By now you are probably aware that the European Commission has decided to launch an extended investigation into Oracle’s acquisition of Sun based on concerns over MySQL.

The new has prompted a lot of criticism of the EC, much of it suggesting that the delay will do considerable harm to Sun (and therefore Oracle). This argument is valid - Sun’s already declining revenue has been in freefall since the deal was announced and one wonders how far it will fall in another 90 days of stasis.

Other criticism, (such as this from Matt Asay) focuses on the suggestion that the delay will do little to help MySQL or its users, and that the EC fails to understand open source.

This also has some validity.
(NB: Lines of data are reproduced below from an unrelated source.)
theorem sameRegs_start (s : State) : SameRegs s (phaseStart s).state := by
  obtain ⟨-, h⟩ | ⟨e, he, h⟩ := phaseStart_cases s <;> rw [h]
  · exact fun _ => rfl
  · exact onStart_regs he

theorem sameRegs_recv (k : Bool) (s : State) : SameRegs s (phaseRecv k s).state := by
  obtain ⟨-, h⟩ | ⟨b, e, he, h⟩ := phaseRecv_cases k s <;> rw [h]
  · exact fun _ => rfl
  · exact onRecv_regs he

theorem sameRegs_stop (s : State) : SameRegs s (phaseStop s).state := by
  obtain ⟨-, h⟩ | ⟨e, he, h⟩ := phaseStop_cases s <;> rw [h]
  · exact fun _ => rfl
  · exact onStart_regs he

/-- A byte sent changes no register when it is an address byte or no device is to store it (rule R36). -/
theorem sameRegs_send {b : Byte} {s : State}
    (hb : s.env.kind = .simulated → s.phase = .started ∨ ∀ j, (s.env.sim j).sel ≠ .wrData) :
    SameRegs s (phaseSend b s).state := by
  obtain ⟨-, h⟩ | ⟨a, e, he, h⟩ := phaseSend_cases b s <;> rw [h]
  · exact fun _ => rfl
  · refine fun j => (onSend_regs he j).trans (if_neg ?_)
    rintro ⟨hk, hp, hst⟩
    obtain hs | hsel := hb hk
    · exact hp hs
    · simp [simStores, hsel j] at hst

/-- Right after a start: the address byte is next, and no simulated device is selected. -/
def AfterStart (s : State) : Prop :=
  s.phase = .started ∧ (s.env.kind = .simulated → ∀ j, (s.env.sim j).sel = .off)

/-- No simulated device is to store the next byte. -/
def NoneStores (s : State) : Prop := s.env.kind = .simulated → ∀ j, (s.env.sim j).sel ≠ .wrData

theorem afterStart_start {s : State} (h : (phaseStart s).done = true) : AfterStart (phaseStart s).state := by
  obtain ⟨-, e⟩ | ⟨e', he, e⟩ := phaseStart_cases s <;> rw [e] at h ⊢
  · cases h
  · refine ⟨rfl, fun hk j => ?_⟩
    obtain ⟨e'', he', -, hsim⟩ := onStart_sim (e := s.env) ((onStart_kind he).symm.trans hk)
    obtain rfl : e' = e'' := Option.some.inj (he.symm.trans he')
    exact congrArg SimDevice.sel (hsim j)

theorem noneStores_send {b : Byte} {s : State} (hs : AfterStart s) : NoneStores (phaseSend b s).state := by
  obtain ⟨hp, hoff⟩ := hs
  obtain ⟨-, e⟩ | ⟨a, e', he, e⟩ := phaseSend_cases b s <;> rw [e]
  · intro hk j
    simp [hoff hk j]
  · intro hk j
    have hk : s.env.kind = .simulated := (onSend_kind he).symm.trans hk
    obtain ⟨a', e'', he', -, hsim, -⟩ := onSend_address_sim hk s.cfg b
    obtain ⟨rfl, rfl⟩ : a = a' ∧ e' = e'' := by simpa [hp, he'] using he.symm
    simp only [advance_env, hsim j, simAddress]
    split
    · split <;> simp
    · simp [hoff hk j]

/-- A read frame changes no register of a device: its one data byte is a register address (rules R36, R54). -/
theorem sameRegs_readFrame (d r : Byte) (s : State) : SameRegs s (readFrame d r s).state := by
  have hstart : ∀ t, SameRegs s t → SameRegs s (phaseStart t).state := fun t h => h.trans (sameRegs_start t)
  have haddr : ∀ b t, AfterStart t → SameRegs s t → SameRegs s (phaseSend b t).state :=
    fun b t ht h => h.trans (sameRegs_send fun _ => .inl ht.1)
  unfold readFrame
  refine andThen_inv (A := fun t => SameRegs s t ∧ AfterStart t) (fun _ => hstart _ fun _ => rfl)
    (fun h => ⟨hstart _ fun _ => rfl, afterStart_start h⟩) fun t ⟨h, ht⟩ => ?_
  refine andThen_inv (A := fun t => SameRegs s t ∧ NoneStores t) (fun _ => haddr _ t ht h)
    (fun _ => ⟨haddr _ t ht h, noneStores_send ht⟩) fun t ⟨h, ht⟩ => ?_
  have hreg : SameRegs s (phaseSend r t).state := h.trans (sameRegs_send fun hk => .inr (ht hk))
  refine andThen_inv (A := SameRegs s) (fun _ => hreg) (fun _ => hreg) fun t h => ?_
  refine andThen_inv (A := fun t => SameRegs s t ∧ AfterStart t) (fun _ => hstart t h)
    (fun hd => ⟨hstart t h, afterStart_start hd⟩) fun t ⟨h, ht⟩ => ?_
  refine andThen_inv (A := SameRegs s) (fun _ => haddr _ t ht h) (fun _ => haddr _ t ht h) fun t h => ?_
  have hrecv : SameRegs s (phaseRecv false t).state := h.trans (sameRegs_recv false t)
  exact andThen_inv (A := SameRegs s) (fun _ => hrecv) (fun _ => hrecv) fun t h => h.trans (sameRegs_stop t)

/-! ### The register accesses -/

theorem sameRest_accept (i : Instr) (s : State) : SameRest s (accept i s) :=
  ⟨rfl, rfl, rfl, rfl, rfl, by simp, rfl, rfl, rfl, rfl, rfl⟩

theorem sameRest_finish (s : State) : SameRest s (finish s) :=
  ⟨rfl, rfl, rfl, rfl, rfl, by simp, rfl, rfl, rfl, rfl, rfl⟩

theorem SameRest.envKind {s t : State} (h : SameRest s t) : t.env.kind = s.env.kind := by
  obtain ⟨-, -, -, -, -, -, hkind, -⟩ := h
  exact hkind

/-- What a read leaves unchanged: what no primitive writes, and every register of the devices. -/
def ReadKept (s t : State) : Prop := SameRest s t ∧ SameRegs s t

theorem ReadKept.trans {a b c : State} (h : ReadKept a b) (g : ReadKept b c) : ReadKept a c :=
  ⟨h.1.trans g.1, h.2.trans g.2⟩

theorem readKept_accept (i : Instr) (s : State) : ReadKept s (accept i s) := ⟨sameRest_accept i s, fun _ => rfl⟩

theorem readKept_finish (s : State) : ReadKept s (finish s) := ⟨sameRest_finish s, fun _ => rfl⟩

theorem readKept_readFrame (d r : Byte) (s : State) : ReadKept s (readFrame d r s).state :=
  ⟨kept_sameRest.read_frame d r s, sameRegs_readFrame d r s⟩

theorem exec_readreg_readKept {d r : Byte} {s t : State} (h : exec (.readreg d r) s = .next t) : ReadKept s t :=
  exec_rel (P := ReadKept) ReadKept.trans h (readKept_accept _ s) (readKept_readFrame d r _) readKept_finish

theorem exec_writereg_sameRest {d r v : Byte} {s t : State} (h : exec (.writereg d r v) s = .next t) : SameRest s t :=
  exec_rel (P := SameRest) SameRest.trans h (sameRest_accept _ s) (kept_sameRest.write_frame d r v _) sameRest_finish

/-- `RXDATA` and its mark stand. -/
def SameRx (s t : State) : Prop := t.rxdata = s.rxdata ∧ t.rxHeld = s.rxHeld

theorem SameRx.refl (s : State) : SameRx s s := ⟨rfl, rfl⟩

theorem SameRx.trans {a b c : State} (h : SameRx a b) (g : SameRx b c) : SameRx a c := ⟨g.1.trans h.1, g.2.trans h.2⟩

/-- A write frame receives nothing (rule R53). -/
theorem sameRx_writeFrame (d r v : Byte) (s : State) : SameRx s (writeFrame d r v s).state := by
  have hsend : ∀ b t, SameRx t (phaseSend b t).state := fun b t => by
    obtain ⟨-, h⟩ | ⟨a, e, -, h⟩ := phaseSend_cases b t <;> rw [h] <;> exact .refl t
  have hstart : ∀ t, SameRx t (phaseStart t).state := fun t => by
    obtain ⟨-, h⟩ | ⟨e, -, h⟩ := phaseStart_cases t <;> rw [h] <;> exact .refl t
  have hstop : ∀ t, SameRx t (phaseStop t).state := fun t => by
    obtain ⟨-, h⟩ | ⟨e, -, h⟩ := phaseStop_cases t <;> rw [h] <;> exact .refl t
  unfold writeFrame
  refine andThen_rel (P := SameRx) SameRx.trans (hstart _) fun _ => ?_
  refine andThen_rel (P := SameRx) SameRx.trans (hsend _ _) fun _ => ?_
  refine andThen_rel (P := SameRx) SameRx.trans (hsend _ _) fun _ => ?_
  exact andThen_rel (P := SameRx) SameRx.trans (hsend _ _) hstop

theorem exec_writereg_sameRx {d r v : Byte} {s t : State} (h : exec (.writereg d r v) s = .next t) : SameRx s t :=
  exec_rel (P := SameRx) SameRx.trans h (.refl s) (sameRx_writeFrame d r v _) .refl

/-- Where the environment is no `SIM`, no primitive changes a simulated device's register. -/
theorem kept_sameRegs_unconstrained :
    Kept fun s t => s.env.kind = .unconstrained → t.env.kind = .unconstrained ∧ SameRegs s t where
  refl _ hk := ⟨hk, fun _ => rfl⟩
  trans h g hk := by
    obtain ⟨hk', hs⟩ := h hk
    exact ⟨(g hk').1, hs.trans (g hk').2⟩
  start s hk := ⟨(kept_sameRest.start s).envKind.trans hk, sameRegs_start s⟩
  send b s hk := ⟨(kept_sameRest.send b s).envKind.trans hk, sameRegs_send fun h => by simp [hk] at h⟩
  recv k s hk := ⟨(kept_sameRest.recv k s).envKind.trans hk, sameRegs_recv k s⟩
  stop s hk := ⟨(kept_sameRest.stop s).envKind.trans hk, sameRegs_stop s⟩

/-- `WRITEREG` under `SIM` finishes, and changes a register just where its frame stores its byte (rules R36, R91). -/
theorem exec_writereg_sim {d r v : Byte} {s : State} (hd : isDeviceAddr d = true) (hp : s.phase = .idle)
    (hk : s.env.kind = .simulated) :
    ∃ t, exec (.writereg d r v) s = .next t ∧ t.phase = .idle
      ∧ ∀ j, (FrameStores s.cfg d r v j → (t.env.sim j).regs = Memory.write (s.env.sim j).regs r.toNat v)
        ∧ (¬FrameStores s.cfg d r v j → (t.env.sim j).regs = (s.env.sim j).regs) := by
  obtain ⟨f, e, ha, -, hregs⟩ := writeAnswers_sim hk hd s.cfg r v
  exact ⟨_, exec_writereg_answered hd hp ha, rfl, hregs⟩

/-- A register of a device stands through a `WRITEREG` unless it is the measurement-control register, of the device addressed, and
the register written (rule R36). -/
theorem exec_writereg_deviceByte {d r v : Byte} {s t : State} (h : exec (.writereg d r v) s = .next t) (hm : MemInv s)
    {j : CtxIx} {q : Byte} (hq : ¬(addr7 d = addr7 (devAddrOf s.cfg j) ∧ q = r ∧ r = s.cfg.regCtrl)) :
    deviceByte t j q = deviceByte s j q := by
  obtain ⟨hd, hp⟩ := exec_writereg_legal h
  cases hk : s.env.kind with
  | unconstrained =>
    have hsame : SameRegs s t := by
      intro j
      rw [exec_next h, runCommand_env]
      exact (kept_sameRegs_unconstrained.write_frame d r v (accept _ s) hk).2 j
    exact hsame.deviceByte j q
  | simulated =>
    obtain ⟨t', h', -, hregs⟩ := exec_writereg_sim (r := r) (v := v) hd hp hk
    obtain rfl : t = t' := by injection h.symm.trans h'
    by_cases hst : FrameStores s.cfg d r v j
    · have hne : q.toNat ≠ r.toNat := fun heq => hq ⟨hst.1, BitVec.eq_of_toNat_eq heq, hst.2.1⟩
      rw [deviceByte, (hregs j).1 hst, Memory.read_write (Memory.rising_of_wf (hm j)), if_neg hne, deviceByte]
    · rw [deviceByte, (hregs j).2 hst, deviceByte]

/-- Settles O44: no primitive writes the rest of the state (`kept_sameRest`), a write frame receives nothing, its one data byte
past the register address is stored as `SIM` says, and a read frame stores none (`sameRegs_readFrame`). -/
theorem frameOfRegisterAccess : Obligations.FrameOfRegisterAccess := by
  refine fun s t d r v => ⟨fun h => ?_, fun h => ?_⟩
  · obtain ⟨hcfg, hctx0, hctx1, hport, hsession, hres, -, hguard, huse, hasked, hanswer⟩ := exec_writereg_sameRest h
    obtain ⟨hrx, hheld⟩ := exec_writereg_sameRx h
    exact ⟨hcfg, hctx0, hctx1, hport, hsession, hres, hguard, huse, hasked, hanswer, hrx, hheld,
      fun hm j q hq => exec_writereg_deviceByte h hm hq⟩
  · obtain ⟨⟨hcfg, hctx0, hctx1, hport, hsession, hres, -, hguard, huse, hasked, hanswer⟩, hregs⟩ :=
      exec_readreg_readKept h
    exact ⟨hcfg, hctx0, hctx1, hport, hsession, hres, hguard, huse, hasked, hanswer, hregs.deviceByte⟩

/-! ### The sensor reads -/

/-- A body that reads and then writes context `x` as `C` says: it hangs before that write, or makes it at the end; and what a read
leaves unchanged stands up to there. -/
def ReadsThenWrites (x : CtxIx) (C : Context → Context → Prop) (s : State) (r : Ran) : Prop :=
  (r.done = false ∧ ReadKept s r.state)
    ∨ (r.done = true ∧ ∃ u c, ReadKept s u ∧ C (u.ctx x) c ∧ r.state = u.setCtx x c)

theorem readsThenWrites_readThen {x : CtxIx} {C : Context → Context → Prop} (d r : Byte) (s : State)
    {f : Byte → State → Ran} (hf : ∀ b t, ReadsThenWrites x C t (f b t)) : ReadsThenWrites x C s (readThen d r s f) := by
  have hframe := readKept_readFrame d r s
  obtain ⟨hhung, e⟩ | ⟨-, e⟩ := andThen_cases (readFrame d r s) fun t => f t.rxdata t <;> rw [readThen, e]
  · exact .inl ⟨hhung, hframe⟩
  · obtain ⟨hhung, hkept⟩ | ⟨hdone, u, c, hkept, hw⟩ := hf (readFrame d r s).state.rxdata (readFrame d r s).state
    · exact .inl ⟨hhung, hframe.trans hkept⟩
    · exact .inr ⟨hdone, u, c, hframe.trans hkept, hw⟩

theorem readsThenWrites_setCtx {x : CtxIx} {C : Context → Context → Prop} {s : State} {c : Context} (h : C (s.ctx x) c) :
    ReadsThenWrites x C s { state := s.setCtx x c, done := true } :=
  .inr ⟨rfl, s, c, ⟨.refl s, fun _ => rfl⟩, h, rfl⟩

/-- What `LOADCAL` writes in its context (rule R102). -/
def TripleWritten (c c' : Context) : Prop :=
  ∃ t1 t2 t3, c' = { c with t1 := t1, t2 := t2, t3 := t3, held := { c.held with t1 := true, t2 := true, t3 := true } }

/-- What `READRAW` writes in its context (rule R111). -/
def RawWritten (c c' : Context) : Prop := ∃ v, c' = { c with raw := v, held := { c.held with raw := true } }

theorem readsThenWrites_loadCal (x : CtxIx) (s : State) : ReadsThenWrites x TripleWritten s (loadCalBody x s) := by
  unfold loadCalBody
  refine readsThenWrites_readThen _ _ _ fun _ _ => ?_
  refine readsThenWrites_readThen _ _ _ fun _ _ => ?_
  refine readsThenWrites_readThen _ _ _ fun _ _ => ?_
  refine readsThenWrites_readThen _ _ _ fun _ _ => ?_
  refine readsThenWrites_readThen _ _ _ fun _ _ => ?_
  exact readsThenWrites_readThen _ _ _ fun _ _ => readsThenWrites_setCtx ⟨_, _, _, rfl⟩

theorem readsThenWrites_readRaw (x : CtxIx) (s : State) : ReadsThenWrites x RawWritten s (readRawBody x s) := by
  unfold readRawBody
  refine readsThenWrites_readThen _ _ _ fun _ _ => ?_
  refine readsThenWrites_readThen _ _ _ fun _ _ => ?_
  exact readsThenWrites_readThen _ _ _ fun _ _ => readsThenWrites_setCtx ⟨_, rfl⟩

/-- A sensor read that hangs keeps what its frames keep; one that finishes does so too, but for its context, written as `C`
says. -/
theorem exec_readsThenWrites {x : CtxIx} {C : Context → Context → Prop} {i : Instr} {s t : State} (h : exec i s = .next t)
    (hbody : ReadsThenWrites x C (accept i s) (bodyOf i (accept i s))) :
    ReadKept s t ∨ (statusBusy t.status = false ∧ ∃ u c, ReadKept s u ∧ C (u.ctx x) c ∧ t = finish (u.setCtx x c)) := by
  rw [exec_next h]
  obtain ⟨hdone, e⟩ | ⟨hhung, e⟩ := runCommand_cases i (bodyOf i) s <;> rw [e]
  · obtain ⟨hhung, -⟩ | ⟨-, u, c, hkept, hc, hw⟩ := hbody
    · simp [hdone] at hhung
    · exact .inr ⟨by simp, u, c, (readKept_accept i s).trans hkept, hc, by rw [hw]⟩
  · obtain ⟨-, hkept⟩ | ⟨hdone, -⟩ := hbody
    · exact .inl ((readKept_accept i s).trans hkept)
    · simp [hhung] at hdone

/-- The state but for the bus and context `x`, and that context as the command left it: whole, or written as `C` says by a command
that finished. -/
def SensorKept (x : CtxIx) (C : Context → Context → Prop) (s t : State) : Prop :=
  t.cfg = s.cfg ∧ (∀ y, y ≠ x → t.ctx y = s.ctx y) ∧ t.port = s.port ∧ t.session = s.session
    ∧ statusReserved t.status = statusReserved s.status ∧ t.guarded = s.guarded ∧ t.unwrittenUse = s.unwrittenUse
    ∧ t.readAsked = s.readAsked ∧ t.readAnswer = s.readAnswer
    ∧ (t.ctx x = s.ctx x ∨ (statusBusy t.status = false ∧ C (s.ctx x) (t.ctx x)))
    ∧ ∀ (j : CtxIx) (q : Byte), deviceByte t j q = deviceByte s j q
The EC talks about “Oracle’s incentive to further develop MySQL as an open source database” but as Matt points out “even Oracle can’t put the open-source genie back in the bottle once it has been released, as MySQL has, under the GNU General Public License.”

This is true. although I would argue, that Oracle’s potential control over MySQL is not about licensing, but copyright. The FT states that Oracle “doesn’t control the IP, since the software is available under the GPL”. That is not entirely true. The existing code will always be under the GPL but as the copyright for that code would be fully-owned by Oracle it is under no obligation to release future developments under the GPL.

I do not expect that to happen, but copyright ownership does not just impact the ability to license code, it also provides control over potential commercial uses of that code. This is where it could be argued that the EC could be right to have anti-competitive concerns over Oracle’s future ownership of MySQL (even if it doesn’t understand why, or hasn’t articulated that it does).

Criticism of the EC has also suggested that it is disproportionately focusing on a products with a tiny market share. There are various suggestions as to quite how small MySQL’s market share is, with the WSJ citing 0.2%, but also 1.5%, AHN 0.04%, the FT “around half a percentage point”.

What all these reports overlook is that MySQL’s influence is much greater than its market share, not only in terms of more widespread unpaid usage, but also in terms of the ecosystem of vendors that are building products based on MySQL to tap into its widespread adoption.

Examples include Kickfire, Infobright and Calpont in data warehousing, ScaleDB in shared-disk clustering, Tokutek in Web-application querying, and Schooner Information Technology and Virident Systems in caching appliances.

All of these products enable mySQL to better compete with Oracle’s database products, and many of these have commercial relationships with Sun that enable them to use MySQL in proprietary products (while Infobright is itself open source, it also has a relationship with Sun).

Calpont also plans to offer an open source data warehouse based on MySQL but has put is plans on hold while it waits to see what Oracle will do with the MySQL database. Calpont’s concern is that Oracle will choose not to promote commercial relationships that use MySQL to compete more directly with Oracle’s Database business.

The MariaDB fork provides a potential alternative for these vendors, but as we previously discussed on this blog there are questions as to whether closed-source MySQL storage engines are compatible with MariaDB.

As noted in that post, ScaleDB’s Mike Hogan has argued that it can be done via an open source intermediary layer (and given that ScaleDB does not have a commercial arrangement with Sun, the company will be hoping that its analysis is correct), but MariaDB and MySQL creator Monty Widenius is not convinced: “This can only be done by buying MySQL licenses from Sun for each copy of MariaDB that is distributed.”

If Monty is correct then Oracle’s impending ownership of MySQL could theoretically have a significant impact on the emerging market for commercial products based on MySQL and their ability to compete with the Oracle Database.

As we noted in a report on the wider implications of Oracle’s impending ownership of MySQL (451 subscribers only) “For the commercial arrangements between these vendors and Oracle to survive, they will have to show that they can provide value to MySQL without impacting Oracle.”

Is that anti-competitive? Perhaps. I would argue that it certainly warrants further investigation.